• Input:
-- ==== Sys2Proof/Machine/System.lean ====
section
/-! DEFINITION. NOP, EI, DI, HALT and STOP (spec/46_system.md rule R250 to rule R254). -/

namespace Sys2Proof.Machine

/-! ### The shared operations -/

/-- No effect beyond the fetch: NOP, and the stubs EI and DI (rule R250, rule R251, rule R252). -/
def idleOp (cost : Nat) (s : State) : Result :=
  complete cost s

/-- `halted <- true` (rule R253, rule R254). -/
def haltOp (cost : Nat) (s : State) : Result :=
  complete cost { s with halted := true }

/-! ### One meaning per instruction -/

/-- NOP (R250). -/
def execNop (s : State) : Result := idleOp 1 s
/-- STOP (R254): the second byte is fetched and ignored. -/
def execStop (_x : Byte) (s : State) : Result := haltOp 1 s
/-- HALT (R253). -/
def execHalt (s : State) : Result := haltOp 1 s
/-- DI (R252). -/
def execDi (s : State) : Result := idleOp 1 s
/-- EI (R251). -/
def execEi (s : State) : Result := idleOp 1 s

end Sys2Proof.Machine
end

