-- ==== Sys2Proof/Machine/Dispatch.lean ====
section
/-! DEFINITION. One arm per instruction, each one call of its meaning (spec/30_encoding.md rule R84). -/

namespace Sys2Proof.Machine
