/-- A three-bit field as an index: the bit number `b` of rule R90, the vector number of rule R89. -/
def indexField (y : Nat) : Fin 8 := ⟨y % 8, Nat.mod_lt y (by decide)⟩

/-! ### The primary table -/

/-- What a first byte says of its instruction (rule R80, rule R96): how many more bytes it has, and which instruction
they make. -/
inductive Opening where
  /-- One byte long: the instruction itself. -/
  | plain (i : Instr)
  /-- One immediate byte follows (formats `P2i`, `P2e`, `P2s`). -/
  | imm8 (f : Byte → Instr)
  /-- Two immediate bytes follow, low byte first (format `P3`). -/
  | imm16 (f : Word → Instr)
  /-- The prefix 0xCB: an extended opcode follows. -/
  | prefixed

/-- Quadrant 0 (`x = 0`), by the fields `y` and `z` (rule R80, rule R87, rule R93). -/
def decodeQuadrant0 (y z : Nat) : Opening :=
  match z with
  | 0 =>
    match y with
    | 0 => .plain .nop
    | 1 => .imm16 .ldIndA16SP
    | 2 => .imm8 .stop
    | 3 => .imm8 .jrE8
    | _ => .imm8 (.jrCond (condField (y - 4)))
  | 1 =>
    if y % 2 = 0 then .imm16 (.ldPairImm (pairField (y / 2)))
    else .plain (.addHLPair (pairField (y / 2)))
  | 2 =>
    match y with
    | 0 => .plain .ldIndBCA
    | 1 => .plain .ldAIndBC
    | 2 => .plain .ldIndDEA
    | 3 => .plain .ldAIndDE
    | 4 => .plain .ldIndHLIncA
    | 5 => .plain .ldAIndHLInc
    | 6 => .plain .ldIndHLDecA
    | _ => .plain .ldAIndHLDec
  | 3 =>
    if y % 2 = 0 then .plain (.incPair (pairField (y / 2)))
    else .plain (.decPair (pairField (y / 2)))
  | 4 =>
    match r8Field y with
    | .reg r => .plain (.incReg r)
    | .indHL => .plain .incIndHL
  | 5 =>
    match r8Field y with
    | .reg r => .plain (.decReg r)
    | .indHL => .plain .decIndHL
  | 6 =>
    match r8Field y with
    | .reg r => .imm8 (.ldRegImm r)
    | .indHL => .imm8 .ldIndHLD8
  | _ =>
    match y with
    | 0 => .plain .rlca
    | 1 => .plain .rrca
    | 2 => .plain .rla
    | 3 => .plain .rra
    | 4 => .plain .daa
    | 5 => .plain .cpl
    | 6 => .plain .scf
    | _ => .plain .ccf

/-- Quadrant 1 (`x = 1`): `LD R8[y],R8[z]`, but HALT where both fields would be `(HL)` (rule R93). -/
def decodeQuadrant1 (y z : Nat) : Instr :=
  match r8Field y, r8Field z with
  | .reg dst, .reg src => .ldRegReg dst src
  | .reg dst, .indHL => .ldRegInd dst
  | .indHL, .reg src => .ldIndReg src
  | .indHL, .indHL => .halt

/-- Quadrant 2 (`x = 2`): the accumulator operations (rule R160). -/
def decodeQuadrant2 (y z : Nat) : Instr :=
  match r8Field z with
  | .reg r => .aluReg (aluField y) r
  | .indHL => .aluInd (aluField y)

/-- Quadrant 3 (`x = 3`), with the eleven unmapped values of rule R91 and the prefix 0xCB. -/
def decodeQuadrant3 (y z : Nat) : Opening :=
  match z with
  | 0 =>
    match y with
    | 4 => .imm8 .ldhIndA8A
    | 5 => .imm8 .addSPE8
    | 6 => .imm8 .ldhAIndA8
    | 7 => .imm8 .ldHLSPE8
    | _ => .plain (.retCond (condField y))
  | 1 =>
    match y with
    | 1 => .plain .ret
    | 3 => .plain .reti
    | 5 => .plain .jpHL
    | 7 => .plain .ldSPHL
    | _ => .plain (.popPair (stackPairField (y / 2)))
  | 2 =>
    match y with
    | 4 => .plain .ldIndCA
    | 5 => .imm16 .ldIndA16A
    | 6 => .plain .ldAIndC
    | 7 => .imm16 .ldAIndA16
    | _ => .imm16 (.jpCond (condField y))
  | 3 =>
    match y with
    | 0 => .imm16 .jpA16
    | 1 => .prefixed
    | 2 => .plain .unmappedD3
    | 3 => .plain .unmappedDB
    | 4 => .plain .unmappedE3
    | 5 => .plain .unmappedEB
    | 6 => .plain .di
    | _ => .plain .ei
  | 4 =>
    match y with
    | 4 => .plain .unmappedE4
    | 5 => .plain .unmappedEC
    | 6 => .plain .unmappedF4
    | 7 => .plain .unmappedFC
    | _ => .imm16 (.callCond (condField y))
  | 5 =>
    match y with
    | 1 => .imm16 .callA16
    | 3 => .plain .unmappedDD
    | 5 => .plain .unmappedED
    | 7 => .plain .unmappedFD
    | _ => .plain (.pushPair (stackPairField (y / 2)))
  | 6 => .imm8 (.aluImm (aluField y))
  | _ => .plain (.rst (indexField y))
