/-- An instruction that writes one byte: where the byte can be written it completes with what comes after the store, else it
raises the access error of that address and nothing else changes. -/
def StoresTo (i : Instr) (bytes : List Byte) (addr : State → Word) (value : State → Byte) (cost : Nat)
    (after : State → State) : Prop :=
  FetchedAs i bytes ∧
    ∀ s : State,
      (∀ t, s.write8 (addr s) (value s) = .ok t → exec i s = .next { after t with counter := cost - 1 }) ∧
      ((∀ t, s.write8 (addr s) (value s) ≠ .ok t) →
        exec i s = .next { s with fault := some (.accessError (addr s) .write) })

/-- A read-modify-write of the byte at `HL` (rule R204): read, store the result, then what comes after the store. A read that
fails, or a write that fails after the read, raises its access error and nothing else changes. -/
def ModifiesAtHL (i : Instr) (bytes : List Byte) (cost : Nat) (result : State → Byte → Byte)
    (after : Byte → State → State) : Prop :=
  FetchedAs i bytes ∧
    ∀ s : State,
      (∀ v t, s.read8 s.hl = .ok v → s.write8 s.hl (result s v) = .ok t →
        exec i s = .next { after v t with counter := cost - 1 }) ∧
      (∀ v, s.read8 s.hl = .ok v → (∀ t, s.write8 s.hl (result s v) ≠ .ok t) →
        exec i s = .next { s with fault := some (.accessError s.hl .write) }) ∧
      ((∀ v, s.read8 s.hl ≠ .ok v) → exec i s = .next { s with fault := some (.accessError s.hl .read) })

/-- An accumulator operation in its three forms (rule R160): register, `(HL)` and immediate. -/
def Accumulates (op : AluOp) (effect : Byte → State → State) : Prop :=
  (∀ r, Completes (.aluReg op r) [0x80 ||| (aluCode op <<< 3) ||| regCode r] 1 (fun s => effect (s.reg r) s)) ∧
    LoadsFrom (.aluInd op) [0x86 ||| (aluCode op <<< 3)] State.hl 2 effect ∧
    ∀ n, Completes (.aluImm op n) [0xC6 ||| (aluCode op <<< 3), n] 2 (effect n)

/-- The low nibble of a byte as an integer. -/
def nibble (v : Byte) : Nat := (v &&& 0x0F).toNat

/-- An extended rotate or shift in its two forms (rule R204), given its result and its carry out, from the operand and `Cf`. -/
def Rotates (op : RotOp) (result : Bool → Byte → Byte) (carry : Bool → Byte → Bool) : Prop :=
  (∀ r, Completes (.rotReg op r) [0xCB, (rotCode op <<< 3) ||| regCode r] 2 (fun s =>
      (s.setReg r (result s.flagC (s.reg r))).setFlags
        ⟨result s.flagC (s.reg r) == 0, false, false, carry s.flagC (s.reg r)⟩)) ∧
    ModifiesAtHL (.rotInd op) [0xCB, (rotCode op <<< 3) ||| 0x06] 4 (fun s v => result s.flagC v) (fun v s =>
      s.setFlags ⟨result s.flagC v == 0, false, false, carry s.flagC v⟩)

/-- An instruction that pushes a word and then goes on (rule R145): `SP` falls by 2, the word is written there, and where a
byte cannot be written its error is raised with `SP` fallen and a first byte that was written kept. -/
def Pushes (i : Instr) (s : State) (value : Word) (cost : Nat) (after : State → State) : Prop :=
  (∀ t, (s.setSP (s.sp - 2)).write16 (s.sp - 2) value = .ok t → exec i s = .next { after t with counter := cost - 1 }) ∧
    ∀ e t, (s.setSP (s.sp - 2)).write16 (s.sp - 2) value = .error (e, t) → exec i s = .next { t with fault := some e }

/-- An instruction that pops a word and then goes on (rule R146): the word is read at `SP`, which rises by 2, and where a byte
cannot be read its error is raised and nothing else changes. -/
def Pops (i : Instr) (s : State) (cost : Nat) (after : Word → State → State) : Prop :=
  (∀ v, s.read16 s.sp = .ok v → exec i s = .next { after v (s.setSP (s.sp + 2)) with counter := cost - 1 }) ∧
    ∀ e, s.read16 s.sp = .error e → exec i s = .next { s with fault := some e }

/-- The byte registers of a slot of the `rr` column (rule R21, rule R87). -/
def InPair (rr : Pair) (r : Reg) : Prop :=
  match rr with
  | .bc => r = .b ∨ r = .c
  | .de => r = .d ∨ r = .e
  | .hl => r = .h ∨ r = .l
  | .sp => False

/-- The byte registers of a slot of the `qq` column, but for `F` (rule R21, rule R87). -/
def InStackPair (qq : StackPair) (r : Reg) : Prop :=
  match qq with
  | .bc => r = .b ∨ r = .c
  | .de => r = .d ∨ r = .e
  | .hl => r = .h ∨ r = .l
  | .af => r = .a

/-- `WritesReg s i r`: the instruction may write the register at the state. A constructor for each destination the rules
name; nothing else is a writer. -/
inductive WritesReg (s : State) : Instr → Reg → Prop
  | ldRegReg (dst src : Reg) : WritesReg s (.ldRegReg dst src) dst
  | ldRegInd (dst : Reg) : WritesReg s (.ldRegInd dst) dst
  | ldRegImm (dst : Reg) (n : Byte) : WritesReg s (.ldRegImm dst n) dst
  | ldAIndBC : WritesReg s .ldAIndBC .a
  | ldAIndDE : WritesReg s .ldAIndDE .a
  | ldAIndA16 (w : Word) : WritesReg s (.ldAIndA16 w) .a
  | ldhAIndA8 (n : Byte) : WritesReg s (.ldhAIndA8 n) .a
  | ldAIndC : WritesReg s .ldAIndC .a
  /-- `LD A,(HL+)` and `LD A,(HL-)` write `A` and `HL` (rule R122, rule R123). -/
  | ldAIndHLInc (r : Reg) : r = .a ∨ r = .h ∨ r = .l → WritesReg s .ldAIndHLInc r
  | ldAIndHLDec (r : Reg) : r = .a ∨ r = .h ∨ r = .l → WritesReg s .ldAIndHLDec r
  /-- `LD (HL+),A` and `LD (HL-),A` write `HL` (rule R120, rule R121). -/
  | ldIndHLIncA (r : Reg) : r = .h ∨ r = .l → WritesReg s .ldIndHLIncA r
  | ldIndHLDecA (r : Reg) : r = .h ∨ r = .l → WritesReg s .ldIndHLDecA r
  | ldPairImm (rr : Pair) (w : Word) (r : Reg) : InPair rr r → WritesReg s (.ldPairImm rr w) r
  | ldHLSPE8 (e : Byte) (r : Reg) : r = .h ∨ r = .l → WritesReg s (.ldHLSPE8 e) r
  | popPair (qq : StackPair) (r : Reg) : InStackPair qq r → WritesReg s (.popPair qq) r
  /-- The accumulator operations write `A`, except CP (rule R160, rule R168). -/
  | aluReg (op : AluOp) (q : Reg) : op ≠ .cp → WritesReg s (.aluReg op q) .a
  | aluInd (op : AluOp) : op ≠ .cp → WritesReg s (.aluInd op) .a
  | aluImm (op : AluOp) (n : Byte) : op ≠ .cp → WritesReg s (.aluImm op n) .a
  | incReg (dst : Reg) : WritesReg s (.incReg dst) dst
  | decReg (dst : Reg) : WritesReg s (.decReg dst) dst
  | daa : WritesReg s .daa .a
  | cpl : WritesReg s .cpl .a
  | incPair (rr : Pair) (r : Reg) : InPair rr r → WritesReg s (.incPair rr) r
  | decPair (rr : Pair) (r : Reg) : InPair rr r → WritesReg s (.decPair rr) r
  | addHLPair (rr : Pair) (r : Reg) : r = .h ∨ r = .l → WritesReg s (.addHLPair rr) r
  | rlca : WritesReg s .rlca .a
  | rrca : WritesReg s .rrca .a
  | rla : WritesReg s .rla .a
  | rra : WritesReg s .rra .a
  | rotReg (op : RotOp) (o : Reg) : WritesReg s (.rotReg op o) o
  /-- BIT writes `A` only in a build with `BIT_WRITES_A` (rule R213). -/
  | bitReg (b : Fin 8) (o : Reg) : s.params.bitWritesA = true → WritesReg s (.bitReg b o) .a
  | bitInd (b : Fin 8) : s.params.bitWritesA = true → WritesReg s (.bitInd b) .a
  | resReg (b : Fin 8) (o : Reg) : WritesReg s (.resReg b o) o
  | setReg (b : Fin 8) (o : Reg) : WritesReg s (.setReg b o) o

• Goal of the exercise: Where a line of the listing includes the word "indexField", it counts; say how many such lines there are and nothing more.

• Reply: 2